BRIEF DESCRIPTION OF THE FIGURES

[0010] The application will become more fully understood from the following detailed description, taken in conjunction with the accompanying figures, wherein like reference numerals refer to like elements, in which:

[0011] FIG. 1 is a perspective view of a vehicle that includes a number of vehicle systems, including an in-vehicle control system according to one exemplary embodiment. [0012] FIG. 2 is a front elevation view of the user interface of the in-vehicle control system of FIG. 1 according to one exemplary embodiment. [0013] FIG. 3 is a block diagram of the in-vehicle control system of FIG. 1. [0014] FIG. 4 is a more detailed embodiment of the in-vehicle control system of FIG. 3 according to one exemplary embodiment.

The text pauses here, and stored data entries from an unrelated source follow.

/-- An erase-intent journal record as one copy holds it (R229). -/
structure JRecord where
  /-- "KNJR", least significant byte first. -/
  magic : Nat
  /-- 1 INTENT, 2 DONE, 3 ABANDON. -/
  type : Nat
  /-- Blocks listed. -/
  count : Nat
  seq : Nat
  batch : Nat
  tick : Nat
  /-- Block key (slab, plane, physical block), logical block or 0xFFFF, reason. -/
  entries : List (Nat × Nat × Nat)
  /-- CRC-32 of the page's first 4,092 bytes. -/
  crc : Nat
  deriving DecidableEq, Repr

/-- A page program in progress (R225). -/
structure PageOp where
  /-- Time at which it began. -/
  start : Nat
  /-- Slab page: slab × 2^17 + page (R209). -/
  page : Nat
  block : Nat
  data : List QWord
  kind : Nat
  image : Nat
  /-- The NV_PROGRAM slot that asked for it, or none for a refresh. -/
  slot : Option Nat
  deriving DecidableEq, Repr

/-- Pages on their way from one block to another: of a relocation (R227) or a refresh (R243). -/
structure BlockCopy where
  source : Nat
  dest : Nat
  logical : Nat
  /-- Pages of the source still to copy, in ascending order. -/
  todo : List Nat
  /-- The page whose program failed: page, KIND, IMAGE and data; none for a refresh. -/
  target : Option (Nat × Nat × Nat × List QWord)
  /-- The NV_PROGRAM slot that the failed page belongs to; none for a refresh. -/
  slot : Option Nat
  deriving DecidableEq, Repr

/-- A block waiting for refresh, with its cause 0 to 4 (R242). -/
structure RefreshReq where
  block : Nat
  cause : Nat
  deriving DecidableEq, Repr

/-- A refresh in progress (R243). -/
structure Refresh where
  block : Nat
  spare : Nat
  logical : Nat
  /-- The table version is written and the remap waits for a boundary (steps 4 and 5). -/
  mapped : Bool
  /-- The cause that queued the block. -/
  cause : Nat
  deriving DecidableEq, Repr

/-- A model slot (R251 to R253). -/
structure Slot where
  /-- 0 UNDEFINED to 8 XO. -/
  state : Nat
  lastOp : Nat
  binds : Nat
  firstStripe : Nat
  stripes : Nat
  slabMask : BitVec 64
  imageId : Bytes
  slabsDone : BitVec 64
  seq : Nat
  epochDigest : Bytes
  /-- The manifest of the image held or being programmed (R256). -/
  manifest : Bytes
  deriving DecidableEq, Repr

def Slot.undefined : Slot :=
  { state := 0, lastOp := 0, binds := 0, firstStripe := 0, stripes := 0, slabMask := 0, imageId := [], slabsDone := 0,
    seq := 0, epochDigest := [], manifest := [] }

/-- An NV_PROGRAM at work (R265). -/
structure NvProgram where
  cmd : Nat
  slot : Nat
  source : Nat
  address : Nat
  /-- Image key while the program runs (R515, R516). -/
  key : Bytes
  payload : Nat
  /-- Payload sectors programmed so far, in payload order (R258). -/
  next : Nat
  /-- Blocks that RESUME still has to erase (R269). -/
  erase : List (Nat × Nat)
  resume : Bool
  /-- A page program of it completed with the relocation flag (R227). -/
  relocated : Bool
  /-- Decrypted words of each slab's sectors so far, which its digest covers (R265, step 4). -/
  streamed : Tab (List QWord)
  deriving DecidableEq, Repr

/-- An NV_ERASE at work (R263). -/
structure NvErase where
  cmd : Nat
  slot : Option Nat
  /-- Logical blocks still to erase: (slab × 4 + plane, logical block). -/
  blocks : List (Nat × Nat)
  /-- Those of a new extent, which are erased after them (R262). -/
  later : List (Nat × Nat)
  /-- Every logical block that the command covers, blank ones too: it clears their XO bits (R246). -/
  covers : List (Nat × Nat)
  /-- Slabs on which the command is at work until it ends (R243). -/
  slabs : BitVec 64
  /-- The slot's new extent, or none for Release. -/
  extent : Option (Nat × Nat × BitVec 64)
  failed : Bool
  deriving DecidableEq, Repr

/-- The open erase batch (R230). -/
structure Batch where
  /-- Time at which the batch opened: its erase pulses follow INTENT (R230). -/
  start : Nat
  seq : Nat
  entries : List (Nat × Nat × Nat)
  deriving DecidableEq, Repr

/-- A host page read in progress: its address, and WARN and WARN_REFRESH_EN of NVS_CTL when it began (R249, R250). -/
structure HostRead where
  addr : Nat
  warn : Nat
  refresh : Bool
  deriving DecidableEq, Repr

/-- The resident weight store and its control store. -/
structure Nv where
  /-- Programmed pages by page key; a page not listed is blank. -/
  pages : Tab Page
  /-- Block keys of the factory-bad blocks (R237). -/
  factoryBad : List Nat
  /-- Block table in RAM by block key; not listed: as shipped (R237). -/
  blocks : Tab Block
  tablesA : Tab TableVersion
  tablesB : Tab TableVersion
  journalA : List JRecord
  journalB : List JRecord
  /-- Retention clock of each plane in millionths of a weighted second, by slab × 4 + plane (R240). -/
  clocks : Tab Nat
  /-- Sequence numbers: WRITE_SEQ, journal SEQ, table SEQ, slot-record SEQ. -/
  writeSeq : Nat
  journalSeq : Nat
  tableSeq : Nat
  slotSeq : Nat
  batch : Option Batch
  ops : List PageOp
  copies : List BlockCopy
  refreshQueue : List RefreshReq
  refresh : Option Refresh
  hostRead : Option HostRead
  /-- RESULT, LEVEL, TAG_OK, CE and BCH bits are in NVS registers; the buffer and the tag view are here. -/
  pageBuf : Bytes
  pageTag : Bytes
  slots : Tab Slot
  slotsA : Tab Slot
  slotsB : Tab Slot
  programs : List NvProgram
  erases : List NvErase
  /-- Blocks that wait for an erase outside a command: block, logical block or 0xFFFF, reason (R225, R238, R243). -/
  reErase : List (Nat × Nat × Nat)
  /-- Blocks whose re-erase a recovery wants, and which wait for a free window (R222, R223, R232). -/
  recoveryWaits : List Nat
  /-- Age recorded at entry to sleep and the plane's clock then, by slab × 4 + plane (R241). -/
  sleepAge : Tab (Nat × Nat)
  /-- Step 1 of the scan of R248 has read the block tables. -/
  tablesRead : Bool
  /-- The scan could read no copy of the journal or of the tables. -/
  faulty : Bool
  deriving DecidableEq, Repr

def Nv.reset : Nv :=
  { pages := [], factoryBad := [], blocks := [], tablesA := [], tablesB := [], journalA := [], journalB := [], clocks := [],
    writeSeq := 0, journalSeq := 0, tableSeq := 0, slotSeq := 0, batch := none, ops := [], copies := [], refreshQueue := [],
    refresh := none, hostRead := none, pageBuf := [], pageTag := [], slots := [], slotsA := [], slotsB := [],
    programs := [], erases := [], reErase := [], recoveryWaits := [], sleepAge := [], tablesRead := false, faulty := false }

/-! ### LPDDR, the tensor pool and exponent coding -/

/-- Where the data of a pool range are (R300). -/
inductive PoolWhere where
  /-- Held in the frames listed, in page order. -/
  | held | writingBack | backed | lost | never | restoring
  deriving DecidableEq, Repr

/-- A pool range of a class C service (R299 to R306). -/
structure PoolRange where
  svc : Nat
  range : Nat
  /-- Window offset and size in bytes. -/
  base : Nat
  size : Nat
  keep : Bool
  wherein : PoolWhere
  frames : List Nat
  /-- Tick in which it was last touched. -/
  touched : Nat
  tainted : Bool
  fails : Nat
  /-- Bus address of its T4 copy. -/
  backing : Nat
  /-- Where the data were when a restore began. -/
  origin : PoolWhere
  /-- A failed restore starts again at the next boundary (R306). -/
  redo : Bool
  /-- Its service has given it up during a move, which completes first (R305). -/
  dying : Bool
  /-- Number among the ranges of this service and number: a new one can take frames while a dying one still moves. -/
  life : Nat
  deriving DecidableEq, Repr

/-- A coding table in a slot (R329, R335). -/
structure CodeTable where
  format : Nat
  tchk : Nat
  lens : List Nat
  deriving DecidableEq, Repr

/-- LPDDR, its pool, and the coding-table slots. -/
structure Mem where
  /-- Bytes of the eight channels that have been written: key channel × 2^34 + channel offset (R290, R313). -/
  cells : List Host.Cell
  /-- Frames whose initialised bit is set (R316). -/
  init : List Nat
  /-- Lines queued for line repair (R312). -/
  repairQueue : List Nat
  pool : List PoolRange
  /-- Coding-table slots (R335) and the waiting operation (R336). -/
  tables : Tab CodeTable
  tableOp : Option (Nat × Option CodeTable)
  /-- The coded-region map: words of 128 open flags with their check bits; a word not listed holds ones (R339). -/
  map : Tab CWord
  /-- Words, as address / 16, that a read has found uncorrectable: they are counted no more (R315, R542). -/
  found : List Nat
  deriving DecidableEq, Repr

def Mem.reset : Mem :=
  { cells := [], init := [], repairQueue := [], pool := [], tables := [], tableOp := none, map := [], found := [] }

/-! ### Camera intake, video and event output -/

/-- A received frame that the port accepted (R345), waiting for the unit it concerns. -/
structure RxFrame where
  port : Nat
  /-- Destination and source MAC address, VLAN identifier when tagged, EtherType and body. -/
  dst : Nat
  src : Nat
  vlan : Option Nat
  etherType : Nat
  body : Bytes
  /-- Hardware timestamp of the PTP clock, and the time base of R352. -/
  ptpTime : Int
  time : Nat
  /-- The coding-table slot on which an operation waited when the frame arrived (R336). -/
  waited : Option Nat
  deriving DecidableEq, Repr

/-- A dynamic next-hop entry (R347). -/
structure ArpEntry where
  ip : Nat
  mac : Nat
  port : Nat
  /-- VLAN on which it was learnt. -/
  vlan : Option Nat
  learnt : Nat
  /-- The request of 10 s before expiry has been sent. -/
  refreshed : Bool
  deriving DecidableEq, Repr

/-- A group record of an IGMPv3 report: record type, group, sources (R348). -/
structure GroupRecord where
  type : Nat
  group : Nat
  sources : List Nat
  deriving DecidableEq, Repr

/-- An IGMP report that waits for its timer (R348). -/
inductive IgmpDue where
  /-- The repeat of an unsolicited report. -/
  | again (records : List GroupRecord)
  /-- The answer to a query of a group (0: every group) and of sources (none: the whole group). -/
  | answer (group : Nat) (sources : List Nat)
  deriving DecidableEq, Repr

/-- A foreign master of a PTP port (R349). -/
structure Foreign where
  /-- Grandmaster priority vector, in comparison order, ending in the sender's port identity. -/
  rank : List Nat
  grandmaster : Nat
  /-- Port identity of the sender: clock identity × 2^16 + port number. -/
  sender : Nat
  last : Nat
  /-- Announce interval in ns. -/
  interval : Nat
  count : Nat
  deriving DecidableEq, Repr

/-- The PTP hardware clock and its port state (R349, R350). -/
structure Ptp where
  /-- PTP clock minus time since release, in ns. -/
  shift : Int
  /-- Rate correction in parts per 10^9. -/
  rate : Int
  /-- Time at which the rate was last set. -/
  rateFrom : Nat
  /-- Consecutive offsets within, and beyond, LOCK_NS. -/
  good : Nat
  bad : Nat
  lastSync : Nat
  /-- The chosen master: port, sender's port identity, grandmaster identity. -/
  master : Option (Nat × Nat × Nat)
  /-- Grandmaster of the last master chosen (R350). -/
  grandmaster : Option Nat
  foreign0 : List Foreign
  foreign1 : List Foreign
  /-- Pending two-step Sync: sequence number, receive time, correction. -/
  sync : Option (Nat × Int × Int)
  /-- Delay request outstanding: sequence number, send time. -/
  delayReq : Option (Nat × Int)
  delaySeq : Nat
  /-- Peer-delay response of a two-step responder that waits for its follow-up: sequence number, its receive time here,
  request receive time there with corrections. -/
  peer : Option (Nat × Int × Int)
  /-- Time from the master to this clock by the last Sync. -/
  fromMaster : Option Int
  /-- Measured path delay in ns. -/
  pathDelay : Int
  deriving DecidableEq, Repr

def Ptp.reset : Ptp :=
  { shift := 0, rate := 0, rateFrom := 0, good := 0, bad := 0, lastSync := 0, master := none, grandmaster := none, foreign0 := [],
    foreign1 := [], sync := none, delayReq := none, delaySeq := 0, peer := none, fromMaster := none, pathDelay := 0 }

/-- A packet in a jitter buffer (R356). -/
structure RtpPacket where
  seq : Nat
  ts : Nat
  marker : Bool
  payload : Bytes
  arrival : Nat
  /-- Model time of its arrival. -/
  came : Nat
  deriving DecidableEq, Repr

/-- A complete access unit that waits for the decoder (R356). -/
structure AccessUnit where
  ts : Nat
  arrival : Nat
  /-- NAL units in order. -/
  nals : List Bytes
  deriving DecidableEq, Repr

/-- A decoded picture that waits for its turn in display order (R357); the first after a resync (R358). -/
structure DecodedPic where
  unit : AccessUnit
  pic : Picture
  resync : Bool
  deriving DecidableEq, Repr

/-- A decoded picture held for shaping and encoding (R367). -/
structure Shown where
  frame : Nat
  ts : Nat
  arrival : Nat
  resync : Bool
  resChange : Bool
  /-- The stream's count of lost pictures when this one was decoded (R367). -/
  lost : Nat
  pic : Picture
  deriving DecidableEq, Repr

/-- A camera stream (R353 to R361). Its settings are in the register file. -/
structure Stream where
  /-- Adopted SSRC and the time of its last packet (R353). -/
  ssrc : Option Nat
  lastPacket : Nat
  /-- SSRC of the packets whose sequence numbers the fields below hold. -/
  source : Option Nat
  jitter : List RtpPacket
  /-- Extended sequence numbers that follow the last packets of access units passed on or lost, latest first. -/
  ends : List Nat
  /-- Missing sequence numbers below this one have been counted. -/
  counted : Nat
  /-- Time stamps of access units already passed on or lost, latest first. -/
  doneTs : List Nat
  /-- Complete access units that wait for decode, in the order in which they passed on. -/
  queue : List AccessUnit
  decoded : List DecodedPic
  /-- The sequence parameter set in force names a profile, level or frame form beyond R357. -/
  spsBad : Bool
  /-- The stream waits for a random access point (R358); and it does so after an error, not after its enable. -/
  resync : Bool
  fault : Bool
  /-- RASL pictures of a CRA picture are being discarded (R358). -/
  skipRasl : Bool
  frames : Nat
  /-- Pictures lost or discarded (R367). -/
  lost : Nat
  shown : Option Shown
  /-- Service, snapshot and picture of the buffers that still have to be shaped (R367). -/
  toShape : List (Nat × Nat × Shown)
  /-- Size of the previous decoded picture (R367). -/
  lastSize : Option (Nat × Nat)
  /-- The first picture after resync is due to carry RESYNC. -/
  resyncDue : Bool
  deriving DecidableEq, Repr

def Stream.reset : Stream :=
  { ssrc := none, lastPacket := 0, source := none, jitter := [], ends := [], counted := 0, doneTs := [], queue := [], decoded := [], spsBad := false, resync := true, fault := false,
    skipRasl := false, frames := 0, lost := 0, shown := none, toShape := [], lastSize := none, resyncDue := false }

[0015] FIG. 5 is a perspective view of a motor vehicle that includes a number of vehicle systems, including an in-vehicle control system, an auxiliary input device, and a rear set of speakers of the primary audio system according to an exemplary embodiment. [0016] FIG. 6 is a block diagram of the in-vehicle control system of FIG. 5 as connected to the vehicle bus and an auxiliary control device according to an exemplary embodiment. [0017] FIG. 7 is a block diagram of the auxiliary input device of FIG. 5. [0018] FIG. 8 is a process flow diagram illustrating a method of using an integrated front- to-rear communication system according to an exemplary embodiment. [0019] FIG. 9 is a process flow chart illustrating a method of using an integrated front-to- rear communication system via automatic voice detection according to an exemplary embodiment.

DETAILED DESCRIPTION

[0020] Before turning to the figures which illustrate the exemplary embodiments in detail, it should be understood that the application is not limited to the details or methodology set forth in the following description or illustrated in the figures. It should also be understood that the phraseology and terminology employed herein is for the purpose of description only and should not be regarded as limiting.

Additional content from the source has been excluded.